Sylvia listened soberly.  She wondered what her mother would say if she knew of her promise to Mrs. Carleton to take a message to Fort Sumter if Mrs. Carleton should ask her to do so.

The warm days of early March made the southern city full of fragrance and beauty.  Many flowers were in bloom, the hedges were green, and the air soft and warm.  Sylvia and Grace often spoke of Flora, and wished that they could again visit the plantation.

Philip had brought Sylvia a letter from Flora, thanking her for the locket, and hoping that they would see each other again.  Philip had not come into the house.  He seemed much older to Sylvia than he did on her visit to the plantation in October.  He said that Ralph was in the Confederate army.  “I’d be a soldier if I was only a little older,” he declared; and Sylvia did not even ask him about Dinkie, or the ponies.  She wished that she could tell him that very soon she was going to Boston, but she knew that she must not; so she said good-bye, and Philip walked down the path, and waved his cap to her as he reached the gate.

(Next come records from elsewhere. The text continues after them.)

-- ==== Sys2Proof/Machine/Access.lean ====
section
/-! DEFINITION. Machine/Access.lean: accesses to the banks through their gates, with the outcomes of 12 R346 and 10 R301, and the
copies that the ring manager makes (12 R360, R361). An error acknowledge of a gate and of an uncorrectable group look
alike to the requester (12 R346, 01 R37). -/
namespace Sys2Proof.Machine

/-- The primary port of a bank of an engine is that of ENG_(b mod 8) (12 R341, R343). -/
def primaryOf (e b : Nat) : Bool := decide (b < 24) && b % 8 == e

/-- A read or a narrow write met an uncorrectable group (12 R346). -/
def State.groupUe (s : State) (b a : Nat) : State :=
  let s := s.bump (R.BNK_UE_COUNT b)
  let s := if s.flag (R.BNK_EVENTS_UE_SET b) then s else s.setFld (R.BNK_UE_ADDR_OFFSET b) ((a - bankBase b) / 8 * 8)
  (s.raise (R.BNK_EVENTS_UE_SET b)).report (0x080 + b) 1 0x06

/-- The 8-byte group of an address is uncorrectable. -/
def State.badGroup (s : State) (a : Nat) : Bool := s.ecc (a / 8) != 0

/-- A read of `n` bytes within one group of bank b: the state, the data, and whether it met an error acknowledge. -/
def State.bankRead (s : State) (b a n : Nat) : State × Nat × Bool :=
  if ¬ s.bankOpen b then (s.bankOff, 0, true)
  else if s.badGroup a then (s.groupUe b a, 0, true)
  else (s, s.bytes a n, false)

/-- A write of `n` bytes within one group of bank b; a whole group takes fresh check bits (12 R346). `prim` says that it
came through the primary port. -/
def State.bankWrite (s : State) (b a n v : Nat) (prim : Bool) : State × Bool :=
  if ¬ s.bankOpen b then (s.bankOff, true)
  else if s.badGroup a ∧ n ≠ 8 then (s.groupUe b a, true)
  else
    let s := if n = 8 then s.setEcc (a / 8) 0 else s
    let s := s.setBytes a n v
    ({ s with bank := { s.bank with lastPrim := if prim then some (a, n) else s.bank.lastPrim } }, false)

/-- A range of bytes cut at the borders of the 8-byte groups, with at most `f` pieces. -/
def pieces : Nat → Nat → Nat → List (Nat × Nat)
  | 0, _, _ => []
  | f + 1, a, n => if n = 0 then [] else (a, min n (8 - a % 8)) :: pieces f (a + min n (8 - a % 8)) (n - min n (8 - a % 8))

/-- A write into IB_n is dropped and counted unless ENG_n is PARKED or OFF (10 R301). -/
def State.ibAllows (s : State) (n : Nat) : Bool := s.engState n == 0 || s.engState n == 4

def State.ibDrop (s : State) (n : Nat) : State := (s.bump (R.ENG_IB_WDROP_COUNT n)).raise (R.ENG_EVENTS_IB_WDROP_SET n)

/-- A write to the DIR window is dropped, counted and reported (09 R255). -/
def State.dirDrop (s : State) : State := ((s.bump R.EPD_DIR_WDROP_COUNT).raise R.EPD_DIR_EVENTS_WDROP_SET).note 0x018

/-- A write from outside the bank's own blocks: IB under 10 R301, DIR under 09 R255, any other bank as it comes. -/
def State.bankStore (s : State) (b a n v : Nat) (prim : Bool) : State × Bool :=
  if ¬ s.bankOpen b then (s.bankOff, true)
  else if b < 8 ∧ ¬ s.ibAllows b then (s.ibDrop b, false)
  else if b = 28 then (s.dirDrop, false)
  else s.bankWrite b a n v prim

/-- A read of `n` bytes of one bank, group by group in ascending order: a group that fails reads zero. Each group is an access of its own,
and each that meets a closed gate counts (log 77). -/
def State.readRange (s : State) (b a n : Nat) : State × Nat × Bool :=
  (pieces (n + 1) a n).foldl (fun acc p =>
    let (s, w, e') := acc.1.bankRead b p.1 p.2
    (s, acc.2.1 + 256 ^ (p.1 - a) * w, acc.2.2 || e')) (s, 0, false)

/-- A write of `n` bytes of one bank, group by group. -/
def State.writeRange (s : State) (b a n v : Nat) (prim : Bool) : State × Bool :=
  (pieces (n + 1) a n).foldl (fun acc p =>
    let (s, e') := acc.1.bankStore b p.1 p.2 (v / 256 ^ (p.1 - a)) prim
    (s, acc.2 || e')) (s, false)

/-- The bank of an address that lies in one; used only for such addresses. -/
def bankAt (a : Nat) : Nat := (bankOf a).getD 0

/-- The ring manager's copy of `n` bytes, whole groups: an uncorrectable group is replaced by zero, and the flag says that
one was met (12 R361). The banks of both ranges are open. The ring manager is the primary master of RB_1 (12 R341). -/
def State.copyGroups (s : State) (sa da n : Nat) : State × Bool :=
  (List.range (n / 8)).foldl (fun acc k =>
    let (s, v, e) := acc.1.bankRead (bankAt (sa + 8 * k)) (sa + 8 * k) 8
    let b := bankAt (da + 8 * k)
    let (s, e') := s.bankWrite b (da + 8 * k) 8 v (b == 25)
    (s, acc.2 || e || e')) (s, false)

/-- BANK_CE_WRITEBACK (12 R346): the group at an address was found with a single-bit error and is written back, or, with
`ue`, was found uncorrectable by a read whose data nobody takes. -/
def State.ceWriteback (s : State) (b a : Nat) (ue : Bool) : State :=
  if ue then (s.setEcc (a / 8) 1).groupUe b a
  else
    let s := s.bump (R.BNK_CE_COUNT b)
    let s := if s.flag (R.BNK_EVENTS_CE_SET b) then s else s.note (0x080 + b)
    s.raise (R.BNK_EVENTS_CE_SET b)

def execBankCeWriteback (addr : BitVec 32) (ue : Bool) (s : State) : Out :=
  s.live (match bankOf addr.toNat with
    | some b => if s.bankOpen b then s.ceWriteback b addr.toNat ue else s
    | none => s)

/-- The bytes of a primary write that lie in a range. -/
def overlaps (a n a' n' : Nat) : Bool := decide (a < a' + n') && decide (a' < a + n)

/-- A secondary write of one byte in the slot of the last primary write: overlapping bytes keep the primary's data
(12 R345). -/
def State.hostByte (s : State) (keep : Option (Nat × Nat)) (b a v : Nat) : State × Bool :=
  match keep with
  | some (a', n') => if overlaps a 1 a' n' then (s, false) else s.bankStore b a 1 v false
  | none => s.bankStore b a 1 v false

/-- One group of a host write (12 R344, R345); the host is the primary master of HB, and reaches every other bank through its secondary
port. `same` says that it arrived in the slot of the last primary write of the bank. -/
def State.hostGroup (s : State) (b a n v : Nat) (same : Bool) : State × Bool :=
  match (if same ∧ b ≠ 27 then s.bank.lastPrim else none) with
  | none => s.bankStore b a n v (b == 27)
  | some (a', n') =>
    if bankOf a' ≠ some b then s.bankStore b a n v false
    else if a' / 8 = a / 8 then
      if overlaps a n a' n' then
        let s := ((s.bump (R.BNK_COLLIDE_COUNT b)).raise (R.BNK_EVENTS_COLLIDE_SET b)).note (0x080 + b)
        (List.range n).foldl (fun acc k =>
          let (s, e) := acc.1.hostByte (some (a', n')) b (a + k) (v / 256 ^ k % 256)
          (s, acc.2 || e)) (s, false)
      else s.bankStore b a n v false
    else if a' / 8 % 8 = a / 8 % 8 then (s.bump (R.BNK_STALL_COUNT b)).bankStore b a n v false
    else s.bankStore b a n v false

end Sys2Proof.Machine
end

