/-- PCS_BLOCK_ERRORS (16 R443): a port with block lock. -/
def execPcsBlockErrors (n : Fin 32) (s : State) : Out :=
  s.live (if s.linkState n = 3 then s.report (0x020 + n) 1 0x0F else s)

/-! ### Reception (R201 to R208) -/

/-- The destination address is LNK_MAC, a group or broadcast (R201). -/
def State.addressed (s : State) (n : Nat) (f : List (BitVec 8)) : Bool :=
  fb f 0 % 2 == 1 || fbe f 0 6 == s.fld (R.LNK_MAC_HI_MAC_HI n) * 2 ^ 32 + s.fld (R.LNK_MAC_LO_MAC_LO n)

/-- The pre-filter passes the frame (R201). -/
def State.preFilter (s : State) (n : Nat) (f : List (BitVec 8)) : Bool :=
  s.addressed n f
    && ((ptpAt f).isSome || (isEsmc f && s.flag (R.LNK_CFG_ESMC_RX n)) || s.flag (R.LNK_CFG_OTHER_EN n))

/-- A PTP frame passes LNK_PTP_FILT (R204). -/
def State.ptpFilter (s : State) (n : Nat) (f : List (BitVec 8)) : Bool :=
  match ptpAt f with
  | some (p, _, _) =>
    (s.flag (R.LNK_PTP_FILT_DOM_ANY n) || ptpDomain f p == s.fld (R.LNK_PTP_FILT_DOMAIN n))
      && (s.flag (R.LNK_PTP_FILT_SDO_ANY n) || ptpSdo f p == s.fld (R.LNK_PTP_FILT_SDOID n))
  | none => true

/-- An entry of the accept list matches a PTP frame (R208). -/
def State.accMatch (s : State) (n : Nat) (src : List (BitVec 8)) (j : Nat) : Bool :=
  s.flag (R.LNK_ACC_W2_V n j) && fbe src 0 4 == s.fld (R.LNK_ACC_W1_ID_HI n j)
    && fbe src 4 4 == s.fld (R.LNK_ACC_W0_ID_LO n j)
    && (s.flag (R.LNK_ACC_W2_ANY_PORT n j) || fbe src 8 2 == s.fld (R.LNK_ACC_W2_PORT n j))

/-- The ACCEPT flag (R205, R208). -/
def State.accepted (s : State) (n : Nat) (f : List (BitVec 8)) : Bool :=
  if s.fld (R.LNK_CFG_ACCEPT n) = 0 then true
  else match ptpAt f with
    | some (p, _, _) => (List.range 64).any (fun j => s.accMatch n (ptpSource f p) j)
    | none => false

/-- The classifier's lookup (09 R252): EP, when the directory finds the key; a closed DIR bank is reported (01 R37). -/
def State.epLookup (s : State) (n : Nat) (f : List (BitVec 8)) : State × Option Nat :=
  match ptpAt f with
  | none => (s, none)
  | some (p, _, _) =>
    let off := !s.fenced 0x018 && !s.bankOpen 28
    let (s, hit) := if s.fenced 0x018 then (s, none) else s.dirFind (leVal (ptpSource f p ++ [BitVec.ofNat 8 n]))
    let s := if off then s.report (0x020 + n) 1 0x0A else s
    match hit with
    | some (_, i) => (s.bump R.EPD_LOOKUP_HIT_COUNT, some i)
    | none => (s.bump R.EPD_LOOKUP_MISS_COUNT, none)

/-- A frame that was stamped is dropped (06 R182). -/
def State.dropFrame (s : State) (n : Nat) (noStamp : Bool) : State := if noStamp then s else s.dropStamp n

/-- The bytes of a receive entry's header (R205). -/
def rxHeader (stamp len cls flags ep ents : Nat) : List (BitVec 8) :=
  leBytes 16 stamp ++ leBytes 2 len ++ leBytes 1 cls ++ leBytes 1 flags ++ leBytes 4 ep ++ leBytes 1 ents ++ leBytes 7 0

/-- Bytes written to E consecutive entries of a ring from its TAIL; unused bytes are zero (R205). -/
def State.ringWrite (s : State) (r : Nat) (b : List (BitVec 8)) (ents : Nat) : State :=
  let tail := s.ringTail r
  (List.range ents).foldl (fun s k =>
    (s.writeRange (ringBank r) (s.ringEntry r (tail + k)) 128 (leVal ((b.drop (128 * k)).take 128)) true).1) s

/-- The frame is written to ring n and made visible in one update, or dropped where the ring lacks room (R206). A frame that meets a
closed bank counts once (log 77). -/
def State.deliverFrame (s : State) (n : Nat) (f : List (BitVec 8)) (stamp flags : Nat) (ep : Option Nat) (noStamp : Bool) : State :=
  let ents := entriesFor f.length
  if s.ringsFenced ∨ s.ringRoom n < ents then
    ((s.bump (R.LNK_RX_OVF n)).ringFull n).dropFrame n noStamp
  else if ¬ s.bankOpen 24 then ((s.bankOff).report (0x020 + n) 1 0x0A).dropFrame n noStamp
  else
    let h := rxHeader stamp f.length (frameClass f) flags (ep.getD 0xFFFFFFFF) ents
    ((s.ringWrite n (h ++ f) ents).ringPushTail n ents).bump (R.LNK_RX_OK n)

/-- FLAGS of a receive entry (R205). -/
def State.rxFlags (s : State) (n : Nat) (f : List (BitVec 8)) (ep : Option Nat) (noStamp : Bool) : Nat :=
  b2n ep.isSome + 2 * b2n (s.accepted n f) + 4 * b2n noStamp + 8 * b2n (isV2019 f)
    + 16 * b2n (s.flag (R.LNK_STATUS_PHASE_LOST n))

/-- The stamp of a passing frame (R202, R206): its record, and whether no core stamped it. The next stamp carries GAP
when this one does not reach the ring, which the caller settles. -/
def State.rxStamp (s : State) (n num den : Nat) : State × Nat × Bool :=
  if s.coreless n then
    let s := s.missEdge n
    (s, 2 ^ 96 * n + 2 ^ 104 * 2, true)
  else if ¬ s.tb.running then (s, 2 ^ 96 * n, true)
  else (s.stamped n true, s.stampRecord n (s.stampTime n num den) false, false)

/-- The filters of R204 and R208 after the lookup, and the delivery. -/
def State.classify (s : State) (n : Nat) (f : List (BitVec 8)) (stamp : Nat) (noStamp : Bool) : State :=
  let (s, ep) := s.epLookup n f
  if ¬ s.ptpFilter n f then (s.bump (R.LNK_RX_FILTERED n)).dropFrame n noStamp
  else if s.fld (R.LNK_CFG_ACCEPT n) = 2 ∧ (ptpAt f).isSome ∧ ¬ s.accepted n f then
    ((s.bump (R.LNK_RX_FILTERED n)).raise (R.LNK_EVENTS_ACCEPT_DROP n)).dropFrame n noStamp
  else s.deliverFrame n f stamp (s.rxFlags n f ep noStamp) ep noStamp

/-- The received QL (R220). -/
def State.setQl (s : State) (n ql : Nat) (valid : Bool) : State :=
  let s := if s.fld (R.LNK_QL_RX_QL n) = ql then s else (s.setFld (R.LNK_QL_RX_QL n) ql).raise (R.LNK_EVENTS_QL_CHG n)
  (s.setFld (R.LNK_QL_RX_VALID n) (b2n valid)).announce

/-- A valid ESMC PDU gives its QL (R220). -/
def State.esmcReceive (s : State) (n : Nat) (f : List (BitVec 8)) : State :=
  if s.flag (R.LNK_CFG_ESMC_RX n) ∧ esmcValid f then
    let s := s.setFld (R.LNK_QL_RX_EXT n) (b2n (esmcExt f))
    (s.setLink n { s.link n with esmcAt := s.tb.elapsed }).setQl n (esmcQl f) true
  else s

/-- A frame arrives at a port: `good` its FCS, `num / den` the place of its first bit between two ticks, `excess` that it
lies beyond the capacity of R207 (R201 to R208; 15 R422 in IDLE). In FENCED the first is the one part-received, which is
counted (R222, log 70). -/
def State.linkRx (s : State) (n : Nat) (f : List (BitVec 8)) (good : Bool) (num den : Nat) (excess : Bool) : State :=
  if s.linkState n = 4 then
    if (s.link n).rxCut then (s.setLink n { s.link n with rxCut := false }).bump (R.LNK_RX_FENCED n) else s
  else if s.linkState n ≠ 3 then s
  else if ¬ good ∨ rxError f then s.bump (R.LNK_RX_ERR n)
  else if ¬ s.preFilter n f then s
  else
    let s := s.esmcReceive n f
    let (s, stamp, noStamp) := s.rxStamp n num den
    if excess ∨ ¬ s.fabricMoves then (s.bump (R.LNK_RX_OVF n)).dropFrame n noStamp
    else s.classify n f stamp noStamp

It had been many weeks since the Butterfly had sailed about Charleston harbor.  But the little boat was in the charge of an old negro who took good care of it.  The negro knew Sylvia, and he knew that it was through her interest in Estralla that the little negro girl and her mother had been given their freedom.  Now and then he appeared at Aunt Connie’s kitchen, and one warm day toward the last of March, when Sylvia was wandering about the garden, she saw Uncle Peter going up the walk to the rear of the house.

“Oh, Uncle Peter!  Wait!” she called and ran to ask him about the boat.

Uncle Peter had a great deal of news to tell.  He said that unless Major Anderson and his soldiers left Fort Sumter at once that all the forts, and the new batteries built by the Confederates, would open fire upon Sumter and destroy it.

“I hears a good deal, Missy, ‘deed I does,” he declared, “but I doan’ let on as I hears.  Massa Linkum he’s gwine to send a lot o’ big ships down here ’fore long.  Yas, indeed.”

“I wish I could have a sail in the Butterfly again,” said Sylvia, a little wistfully.

“Do you, Missy?  Well, I reckons you can.  I doan’ believe any body’d stop me a-givin’ yo’ a little sail ‘roun’ de harbor,” said Uncle Peter.  “I ‘spec’s Major Anderson is a-waitin’ an’ a-watchin’ fer dem ships of Massa Linkum to come a-sailin’ in,” continued the old negro; for it was a time when the colored people were eager and hopeful for some news that might promise them their freedom.

Sylvia knew that Mrs. Carleton was worried and unhappy.  It was known in Charleston that Fort Sumter was near the end of its food supplies, and that unless the Government at Washington sent reinforcements and provisions very soon by ships that the little garrison would be at the mercy of the Confederates, who were daily growing in strength.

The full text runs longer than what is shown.